Бьорк не двигается. «Мотор!» – повторяет Ларс фон Триер. Тогда она медленно и неуверенно, пытаясь найти баланс, поднимается на ноги, по-прежнему с закрытыми глазами. Ларс фон Триер стоит на коленях и снимает, удерживая камеру на правом плече и высунув язык. Бьорк поворачивает лицо к стене и поднимает правую руку на уровень груди. Пистолет продолжает тяжело свисать в левой. «Ну же! Посмотри на него!» – говорит режиссер. «Смотри, куда ты стреляешь! Смотри, куда ты стреляешь!»

Бьорк наводит пистолет и стреляет, толком не глядя на свою жертву. Немного сдвигает пистолет в сторону и стреляет снова. Из дула вырывается огонь. Снова раздается голос Триера: «Это твой друг. Ну же! Посмотри на него». Бьорк поднимает правую руку к лицу, закрывает нос тыльной стороной ладони, но по-прежнему не смотрит на полицейского.

«Посмотри на него! Посмотри на него!» – кричит Триер.

Все ее тело сотрясает рыдание, за которым вырывается тонкий жалобный звук. «Посмотри на него!» Бьорк громко всхлипывает. «Посмотри на него. Стреляй! Стреляй!» Она немного поднимает пистолет, подходит чуть ближе, по-прежнему закрывая лицо правой рукой. И стреляет.

«Посмотри на него! Посмотри на него!»

Она стреляет снова. Из пистолета, который почти безжизненно висит в ее руке. Потом ослабляет хватку, так что он падает на пол. Бьорк отворачивается к стене, закрывает лицо обеими руками и больше не сдерживает рыданий.

– Thank you, great, – говорит Ларс фон Триер. – Thank you very much.

В тот день на съемках, рассказывает ассистент Триера по «Танцующей в темноте» Андерс Рефн, Бьорк перенесла «настоящий нервный срыв», потому что лишить жизни другого человека оказалось для нее выходом за все возможные рамки.

– У нее ведь нет того фильтра, который обычно бывает у актеров.
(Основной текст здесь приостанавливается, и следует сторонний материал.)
/-! ## Preparation (R316, R319) -/

def State.skBuffer (s : State) (n : Nat) : SkBuffers := (s.store.buffers.find? fun q => q.desc == n).getD { desc := n }
def State.setSkBuffer (s : State) (q : SkBuffers) : State :=
  { s with store := { s.store with buffers := s.store.buffers.map fun x => if x.desc = q.desc then q else x } }
/-- Stream that a buffer holds. -/
def SkBuffers.stream (q : SkBuffers) (w : Nat) : Option Nat := if w = 0 then q.frame0 else q.frame1
/-- A buffer holds a stream. -/
def SkBuffers.put (q : SkBuffers) (w : Nat) (f : Option Nat) : SkBuffers := if w = 0 then { q with frame0 := f } else { q with frame1 := f }

/-- The latest record at or before a position with a stream for descriptor `n`. -/
def State.latestStream (s : State) (gen pos n : Nat) : Option (RingRecord × PlyEntry) :=
  (s.store.ring.foldl (fun (best : Option (RingRecord × PlyEntry)) r =>
    if r.gen = gen ∧ r.pos ≤ pos ∧ (best.all fun b => b.1.pos ≤ r.pos) then
      match r.plies.find? fun p => p.desc == n && p.new with
      | some p => some (r, p)
      | none => best
    else best) none)

/-- A skein job for descriptor `n` and the stream of frame `f` is queued or runs. -/
def State.jobFor (s : State) (n f : Nat) : Bool :=
  let is (j : HankJob) : Bool := j.who == .skein && j.what == n && j.frame == f && j.regen.isNone
  s.hank.waiting.any is || (s.hank.engines.any fun e => e.run.any is || e.queue.any is) ||
    s.store.rereads.any fun r => r.jobs.any is

/-- Step 1 of R319 for descriptor `n`: the stream still to decode, submitted when it is not yet on its way. -/
def State.prepDesc (s : State) (gen pos n : Nat) : State × List (Nat × Nat) :=
  match s.latestStream gen pos n with
  | none => (s, [])
  | some (r, p) =>
    let q := s.skBuffer n
    let spare := 1 - q.latched
    if q.stream q.latched = some r.frame ∨ q.stream spare = some r.frame ∨ q.given = some r.frame then (s, [])
    else if s.jobFor n r.frame then (s, [(n, r.frame)])
    else
      let s := s.setSkBuffer (q.put spare none)
      (s.internalJob { s.bufferJob n spare r.frame with src := r.addr + p.offset, len := p.length }, [(n, r.frame)])

/-- Descriptors of the open skein. -/
def State.skDescs (s : State) : List Nat := s.store.buffers.map (·.desc)

/-- STORE_FRAME_LATE and STORE_AHEAD.LATE. -/
def State.frameLate (s : State) (skFrame frameNo reason : Nat) : State :=
  (s.incFld Reg.STORE_AHEAD 16 16 1).raise Ev.STORE_FRAME_LATE [skFrame, frameNo % 2 ^ 16, reason]

/-- The preparation of the frame with position `pos` starts (R319 step 1); `frameNo` is the frame that will present it. -/
def State.startPrep (s : State) (q : Sequence) (pos frameNo : Nat) : State :=
  match s.store.skein.bind fun k => s.frameAtPos k q pos with
  | none => { s with store := { s.store with prep := none } }
  | some f =>
    let missing := !s.store.ring.any fun r => r.gen == q.gen && r.pos == pos
    let x : State × List (Nat × Nat) := if missing then (s, [])
      else s.skDescs.foldl (fun (a : State × List (Nat × Nat)) n => let y := a.1.prepDesc q.gen pos n; (y.1, a.2 ++ y.2)) (s, [])
    let p : Prep := { gen := q.gen, pos := pos, frame := f, jobs := x.2, missing := missing }
    let s := { x.1 with store := { x.1.store with prep := some p } }
    let s := s.setStore 3
    if missing then s.frameLate f frameNo 2 else s
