-- ==== Sys2Proof/Machine/Net.lean ====
section
/-! DEFINITION.  Ethernet frames as the ports build and read them (R340, R342): addresses, tags, IP and UDP headers, the
checksum of RFC 1071 and its update of RFC 1624. -/

namespace Sys2Proof.Machine

/-! ## Bytes in network order -/

/-- The `n` bytes of `v`, most significant first. -/
def beBytes (n v : Nat) : List Byte := (leBytes n v).reverse

/-- Bytes of a list with those from `off` replaced. -/
def patch (bs : List Byte) (off : Nat) (new : List Byte) : List Byte := bs.take off ++ new ++ bs.drop (off + new.length)

/-- Sum of 16-bit words in network order; an odd last byte is padded with 0. -/
def wordSum : List Byte → Nat
  | [] => 0
  | [a] => a.toNat * 256
  | a :: b :: bs => a.toNat * 256 + b.toNat + wordSum bs

/-- One's complement folding of a sum to 16 bits. -/
def fold16 (n : Nat) : Nat := if n = 0 then 0 else (n - 1) % 65535 + 1

/-- Internet checksum (RFC 1071). -/
def checksum (bs : List Byte) : Nat := 65535 - fold16 (wordSum bs)

/-- Checksum `c` after the bytes `old` at an even offset were replaced by `new` (RFC 1624: HC' = ~(~HC + ~m + m')). -/
def checksumUpdate (c : Nat) (old new : List Byte) : Nat :=
  let words : Nat := (old.length + 1) / 2
  65535 - fold16 ((65535 - c) + (words * 65535 - wordSum old) + wordSum new)

/-! ## Addresses of a port -/

/-- MAC address of a port, octet 0 first. -/
def State.mac (s : State) (p : Nat) : List Byte := leBytes 4 (s.nat (Reg.NET_MAC_LO p)) ++ leBytes 2 (s.nat (Reg.NET_MAC_HI p))
/-- IPv4 address of a port. -/
def State.ip4 (s : State) (p : Nat) : List Byte := leBytes 4 (s.nat (Reg.NET_IPV4 p))
/-- IPv6 address of a port. -/
def State.ip6 (s : State) (p : Nat) : List Byte := (List.range 4).flatMap fun w => leBytes 4 (s.nat (Reg.NET_IPV6 p w))
/-- EUI-64 of a port's MAC address. -/
def State.eui64 (s : State) (p : Nat) : List Byte := (s.mac p).take 3 ++ [0xFF, 0xFE] ++ (s.mac p).drop 3
/-- Link-local address derived from the MAC address (RFC 4291: the universal bit inverted). -/
def State.linkLocal (s : State) (p : Nat) : List Byte :=
  let e := s.eui64 p
  [0xFE, 0x80, 0, 0, 0, 0, 0, 0] ++ ((e.take 1).map fun (b : Byte) => b ^^^ 2) ++ e.drop 1

/-- An address is all zero. -/
def zeroAddr (a : List Byte) : Bool := a.all (· == 0)
/-- IPv4-mapped IPv6 address. -/
def mapped4 (a : List Byte) : List Byte := List.replicate 10 0 ++ [0xFF, 0xFF] ++ a
/-- An address of 16 octets is IPv4-mapped. -/
def isMapped (a : List Byte) : Bool := a.take 12 == mapped4 []
/-- Multicast group `g` of NET_MCAST. -/
def State.group (s : State) (g : Nat) : List Byte := (List.range 4).flatMap fun w => leBytes 4 (s.nat (Reg.NET_MCAST g w))
/-- MAC address of a multicast group. -/
def groupMac (a : List Byte) : List Byte :=
  if isMapped a then [0x01, 0x00, 0x5E] ++ (((a.drop 13).take 1).map fun (b : Byte) => b &&& 0x7F) ++ a.drop 14
  else [0x33, 0x33] ++ a.drop 12
/-- Groups of NET_MCAST in use. -/
def State.groups (s : State) : List (List Byte) := ((List.range 16).map s.group).filter fun a => !zeroAddr a

/-! ## Reading a frame -/

/-- The 802.1Q tag of a frame: PCP and VID. -/
def frameTag (f : List Byte) : Option (Nat × Nat) :=
  if beAt f 12 2 = 0x8100 then some (beAt f 14 2 / 2 ^ 13, beAt f 14 2 % 2 ^ 12) else none
/-- Offset of the payload behind the EtherType. -/
def l3 (f : List Byte) : Nat := if (frameTag f).isSome then 18 else 14
/-- EtherType. -/
def etherType (f : List Byte) : Nat := beAt f (l3 f - 2) 2

/-- What a frame carries, as far as the ports use it. -/
inductive L3 where
  | arp
  /-- ICMP, IGMP, ICMPv6: protocol number, addresses, message -/
  | control (v6 : Bool) (proto : Nat) (src dst : List Byte) (msg : List Byte)
  | fragment
  /-- UDP: addresses of 16 octets, ports, offset of the UDP header -/
  | udp (v6 : Bool) (src dst : List Byte) (sport dport : Nat) (at_ : Nat)
  | other
  deriving DecidableEq, Repr

/-- Classify a frame (R342). -/
def classify (f : List Byte) : L3 :=
  let o := l3 f
  if etherType f = 0x0806 then .arp
  else if etherType f = 0x0800 then
    let h := beAt f o 1 % 16 * 4
    let src := mapped4 ((f.drop (o + 12)).take 4)
    let dst := mapped4 ((f.drop (o + 16)).take 4)
    let proto := beAt f (o + 9) 1
    if beAt f (o + 6) 2 % 2 ^ 14 ≠ 0 then .fragment
    else if proto = 17 then .udp false src dst (beAt f (o + h) 2) (beAt f (o + h + 2) 2) (o + h)
    else if proto = 1 ∨ proto = 2 then .control false proto src dst ((f.drop (o + h)).take (beAt f (o + 2) 2 - h))
    else .other
  else if etherType f = 0x86DD then
    let src := (f.drop (o + 8)).take 16
    let dst := (f.drop (o + 24)).take 16
    let nh := beAt f (o + 6) 1
    let hop := decide (nh = 0)
    let h := if hop then 40 + 8 * (beAt f (o + 41) 1 + 1) else 40
    let proto := if hop then beAt f (o + 40) 1 else nh
    if proto = 44 then .fragment
    else if proto = 17 then .udp true src dst (beAt f (o + h) 2) (beAt f (o + h + 2) 2) (o + h)
    else if proto = 58 then .control true 58 src dst ((f.drop (o + h)).take (beAt f (o + 4) 2 + 40 - h))
    else .other
  else .other

/-- Payload of a UDP datagram whose header lies at `o`. -/
def udpPayload (f : List Byte) (o : Nat) : List Byte := (f.drop (o + 8)).take (beAt f (o + 4) 2 - 8)

/-- A PTP message: UDP 319 or 320 (R345). -/
def isPtp (k : L3) : Bool :=
  match k with
  | .udp _ _ _ _ d _ => d == 319 || d == 320
  | _ => false

/-! ## Building a frame -/

/-- An Ethernet frame of a port for queue `q`, tagged when VID ≠ 0, without FCS and padded to 60 bytes (R340). -/
def State.ethFrame (s : State) (p q : Nat) (dst : List Byte) (type : Nat) (payload : List Byte) : List Byte :=
  let vid := s.fld (Reg.NET_PORT_CFG p) 16 12
  let tag := if vid = 0 then [] else beBytes 2 0x8100 ++ beBytes 2 (q * 2 ^ 13 + vid)
  let f := dst ++ s.mac p ++ tag ++ beBytes 2 type ++ payload
  f ++ List.replicate (60 - f.length) 0

/-- An IPv4 packet; `opts` are options in whole words. -/
def ip4Packet (proto ttl : Nat) (src dst opts msg : List Byte) : List Byte :=
  let h := 20 + opts.length
  let head (c : Nat) : List Byte := beBytes 1 (0x40 + h / 4) ++ beBytes 1 0 ++ beBytes 2 (h + msg.length) ++ beBytes 2 0 ++ beBytes 2 0x4000
    ++ beBytes 1 ttl ++ beBytes 1 proto ++ beBytes 2 c ++ src ++ dst ++ opts
  head (checksum (head 0)) ++ msg

/-- An IPv6 packet; `ext` is an extension header in front of the message, whose next-header byte names `proto`. -/
def ip6Packet (proto hop : Nat) (src dst ext msg : List Byte) : List Byte :=
  beBytes 4 0x60000000 ++ beBytes 2 (ext.length + msg.length) ++ beBytes 1 (if ext.isEmpty then proto else 0) ++ beBytes 1 hop ++ src ++ dst ++ ext ++ msg

/-- Pseudo-header of IPv6 checksums. -/
def pseudo6 (proto : Nat) (src dst : List Byte) (n : Nat) : List Byte := src ++ dst ++ beBytes 4 n ++ beBytes 4 proto

/-- An ICMPv6 message with its checksum at offset 2. -/
def icmp6 (src dst msg : List Byte) : List Byte := patch msg 2 (beBytes 2 (checksum (pseudo6 58 src dst msg.length ++ msg)))

/-- A UDP datagram from port `p`'s own address to a group or address of 16 octets, as an Ethernet frame; none when the port has
no address of that version. -/
def State.udpFrame (s : State) (p q : Nat) (dst : List Byte) (mac : List Byte) (sport dport : Nat) (body : List Byte) : List Byte :=
  let n := body.length + 8
  let head (c : Nat) : List Byte := beBytes 2 sport ++ beBytes 2 dport ++ beBytes 2 n ++ beBytes 2 c
  let nz (c : Nat) : Nat := if c = 0 then 65535 else c
  if isMapped dst then
    let a := dst.drop 12
    let ps := s.ip4 p ++ a ++ beBytes 2 17 ++ beBytes 2 n
    s.ethFrame p q mac 0x0800 (ip4Packet 17 1 (s.ip4 p) a [] (head (nz (checksum (ps ++ head 0 ++ body))) ++ body))
  else
    let src := if zeroAddr (s.ip6 p) then s.linkLocal p else s.ip6 p
    s.ethFrame p q mac 0x86DD (ip6Packet 17 1 src dst [] (head (nz (checksum (pseudo6 17 src dst n ++ head 0 ++ body))) ++ body))

end Sys2Proof.Machine
end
Все, что она делала, она переживала в действительности, это попадало в фильм прямо из ее сердца. Поэтому-то все это и было для нее так сумасшедше тягостно. Именно такой отдачи мы всегда ищем. Но после съемок этого эпизода она убежала в лес и исчезла, – рассказывает он.

Ларс фон Триер неуверенно смеется, когда я показываю ему эту сцену в его кабинете.

– Да, ну что, так это и делается, черт побери! – заявляет он, глядя на экран. – Это не потому, что я хочу ее мучить, а чтобы вызывать в ней нужные чувства, и если ей при этом так тяжело, это только потому, что она чувствует правильно. Если бы я сделал это с Николь Кидман, это было бы воспринято как должное, в случае с ней это был бы инструктаж. Но Бьорк может сказать – и какая-то доля правды в этом будет, – что я мучил ее, делая ситуацию максимально болезненной, потому что она действительно страдала.

* * *

Все, что Триер знал о новом фильме, принимаясь за сценарий, – это что он хочет снять мюзикл. Просто-напросто попробовать этот жанр. Не в последнюю очередь потому, что сам он очень любит мюзиклы, особенно классические, с Фредом Астером и Джином Келли. Однако это должен был быть сентиментальный мюзикл. Мелодрама на поле веселья.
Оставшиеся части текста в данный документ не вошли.